Move comment about permanent generation to gcmodule.c (GH-17718)

The comment about the collection rules for the permanent generation was incorrectly referenced by a comment in gcmodule.c (the comment has been moved long ago into a header file). Moving the comment into the relevant code helps with readability and avoids broken references.
2019-12-27 21:55:56 +00:00 · 2019-12-27 21:55:56 +00:00 · 90913985b6
parent 91874bb071
commit 90913985b6
2 changed files with 34 additions and 38 deletions
--- a/Include/internal/pycore_pymem.h
+++ b/Include/internal/pycore_pymem.h
@ -16,42 +16,6 @@ extern "C" {
 /* If we change this, we need to change the default value in the
   signature of gc.collect. */
 #define NUM_GENERATIONS 3
 /*
   NOTE: about the counting of long-lived objects.
   To limit the cost of garbage collection, there are two strategies;
     - make each collection faster, e.g. by scanning fewer objects
     - do less collections
   This heuristic is about the latter strategy.
   In addition to the various configurable thresholds, we only trigger a
   full collection if the ratio
    long_lived_pending / long_lived_total
   is above a given value (hardwired to 25%).
   The reason is that, while "non-full" collections (i.e., collections of
   the young and middle generations) will always examine roughly the same
   number of objects -- determined by the aforementioned thresholds --,
   the cost of a full collection is proportional to the total number of
   long-lived objects, which is virtually unbounded.
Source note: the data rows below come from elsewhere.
theorem execFabricWrite_kept {z s : State} {port : BitVec 4} {f : Flit} (hK : Kept z s) : KeptOut z (execFabricWrite port f s) := by
  unfold execFabricWrite
  repeat' first
    | with_reducible assumption | intro _ | with_reducible apply serve_kept | with_reducible apply dropFlit_kept
    | with_reducible apply onTarget_kept | with_reducible apply errorReply_kept | with_reducible apply dropFreed_kept
    | with_reducible apply applyWrite_kept | split

theorem answerAgain_kept {z s : State} {p : Nat} {f : Flit} {e : DupEntry} (hK : Kept z s) : Kept z (answerAgain s p f e) := by
  unfold answerAgain
  repeat' first
    | with_reducible assumption | with_reducible apply recordDup_kept | with_reducible apply reply_kept | with_reducible apply draw_kept
    | split

theorem once_kept {z s : State} {p : Nat} {f : Flit} {k : State} (hK : Kept z s) (hk : Kept z k) : Kept z (once s p f k) := by
  unfold once
  split
  · exact hK
  · exact dropFlit_kept hK
  · exact answerAgain_kept hK
  · exact hk

theorem execFabricAtomic_kept {z s : State} {port : BitVec 4} {f : Flit} (hK : Kept z s) : KeptOut z (execFabricAtomic port f s) := by
  unfold execFabricAtomic
  repeat' first
    | with_reducible assumption | intro _ | with_reducible apply serve_kept | with_reducible apply once_kept
    | with_reducible apply onTarget_kept | with_reducible apply errorReply_kept | with_reducible apply readHome_kept
    | with_reducible apply reply_kept | with_reducible apply recordDup_kept | with_reducible apply dropFreed_kept
    | with_reducible apply writeObj_kept | split

theorem execFabricSignal_kept {z s : State} {port : BitVec 4} {f : Flit} (hK : Kept z s) : KeptOut z (execFabricSignal port f s) := by
  unfold execFabricSignal
  repeat' first
    | with_reducible assumption | intro _ | with_reducible apply serve_kept | with_reducible apply once_kept
    | with_reducible apply onTarget_kept | with_reducible apply errorReply_kept | with_reducible apply arrive_kept
    | with_reducible apply recordDup_kept | split

theorem dropTxn_kept {z s : State} {t : Txn} (hK : Kept z s) : Kept z (dropTxn s t) := by
  unfold dropTxn
  repeat' first
    | with_reducible assumption | with_reducible apply flushSends_kept | fail_if_no_progress (with_reducible apply Kept.mk_upd)

theorem endRemoteOp_kept {z s : State} {c : Nat} {id : Nat} {n : Nat} {done : Bool} (hK : Kept z s) : Kept z (endRemoteOp s c id n
    done) := by
  unfold endRemoteOp
  repeat' first
    | with_reducible assumption | intro _ | with_reducible apply modCore_kept | with_reducible apply signalSig_kept
    | with_reducible exact LsKept.same rfl | split

theorem takeData_kept {z s : State} {t : Txn} {bs : List Byte} (hK : Kept z s) : Kept z (takeData s t bs) := by
  unfold takeData
  repeat' first
    | with_reducible assumption | with_reducible apply releaseTag_kept | with_reducible apply landRow_kept
    | with_reducible apply endRemoteOp_kept | with_reducible apply modThread_kept | with_reducible apply modStream_kept | split

theorem execReadData_kept {z s : State} {port : BitVec 4} {f : Flit} (hK : Kept z s) : KeptOut z (execReadData port f s) := by
  unfold execReadData
  repeat' first
    | with_reducible assumption | intro _ | with_reducible apply serve_kept | with_reducible apply takeData_kept
    | with_reducible apply dropTxn_kept | with_reducible apply Kept.ite | fail_if_no_progress (with_reducible apply Kept.mk_upd) | split

theorem execComplete_kept {z s : State} {port : BitVec 4} {f : Flit} (hK : Kept z s) : KeptOut z (execComplete port f s) := by
  unfold execComplete
  repeat' first
    | with_reducible assumption | intro _ | with_reducible apply serve_kept | with_reducible apply endRemoteOp_kept
    | with_reducible apply dropTxn_kept | split

theorem failTxn_kept {z s : State} {t : Txn} (hK : Kept z s) : Kept z (failTxn s t) := by
  unfold failTxn
  repeat' first
    | with_reducible assumption | with_reducible apply dropTxn_kept | with_reducible apply releaseTag_kept
    | with_reducible apply landRow_kept | with_reducible apply endRemoteOp_kept | split | dsimp only

theorem sendMarker_kept {z s : State} {n : Nat} {t : RedTree} {r : Reduction} {lost : BitVec 14} (hK : Kept z s) : Kept z
    (sendMarker s n t r lost) := by
  unfold sendMarker
  repeat' first
    | with_reducible assumption | with_reducible apply putRed_kept | with_reducible apply vc2Flits_kept | with_reducible apply Kept.ite
    | split

theorem reformReds_kept {z s : State} {n : Nat} {lost : BitVec 14} (hK : Kept z s) : Kept z (reformReds s n lost) := by
  unfold reformReds
  repeat' first
    | with_reducible assumption | intro _ | with_reducible apply advanceRed_kept | with_reducible apply sendMarker_kept
    | with_reducible apply Kept.foldl | split

theorem keepBytes_kept {z s : State} {n : Nat} {step : BitVec 32} {o : Nat} {part : Nat} {g : Nat} {off : Nat} {bs : List Byte} (hK
    : Kept z s) : Kept z (keepBytes s n step o part g off bs) := by
  unfold keepBytes
  repeat' first
    | with_reducible assumption | with_reducible apply modCtx_kept

theorem landSlice_kept {z s : State} {n : Nat} {c : Ctx} {t : RedTree} {k : Nat} {bs : List Byte} (hK : Kept z s) : Kept z
    (landSlice s n c t k bs) := by
  unfold landSlice
  repeat' first
    | with_reducible assumption | with_reducible apply putRed_kept | with_reducible apply writeHome_kept
    | with_reducible apply signalVid_kept | with_reducible apply keepBytes_kept | with_reducible apply Kept.ite | split

end Sys2Proof.Machine
end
   Indeed, it has been remarked that doing a full collection every
   <constant number> of object creations entails a dramatic performance
   degradation in workloads which consist in creating and storing lots of
   long-lived objects (e.g. building a large list of GC-tracked objects would
   show quadratic performance, instead of linear as expected: see issue #4074).
   Using the above ratio, instead, yields amortized linear performance in
   the total number of objects (the effect of which can be summarized
   thusly: "each full garbage collection is more and more costly as the
   number of objects grows, but we do fewer and fewer of them").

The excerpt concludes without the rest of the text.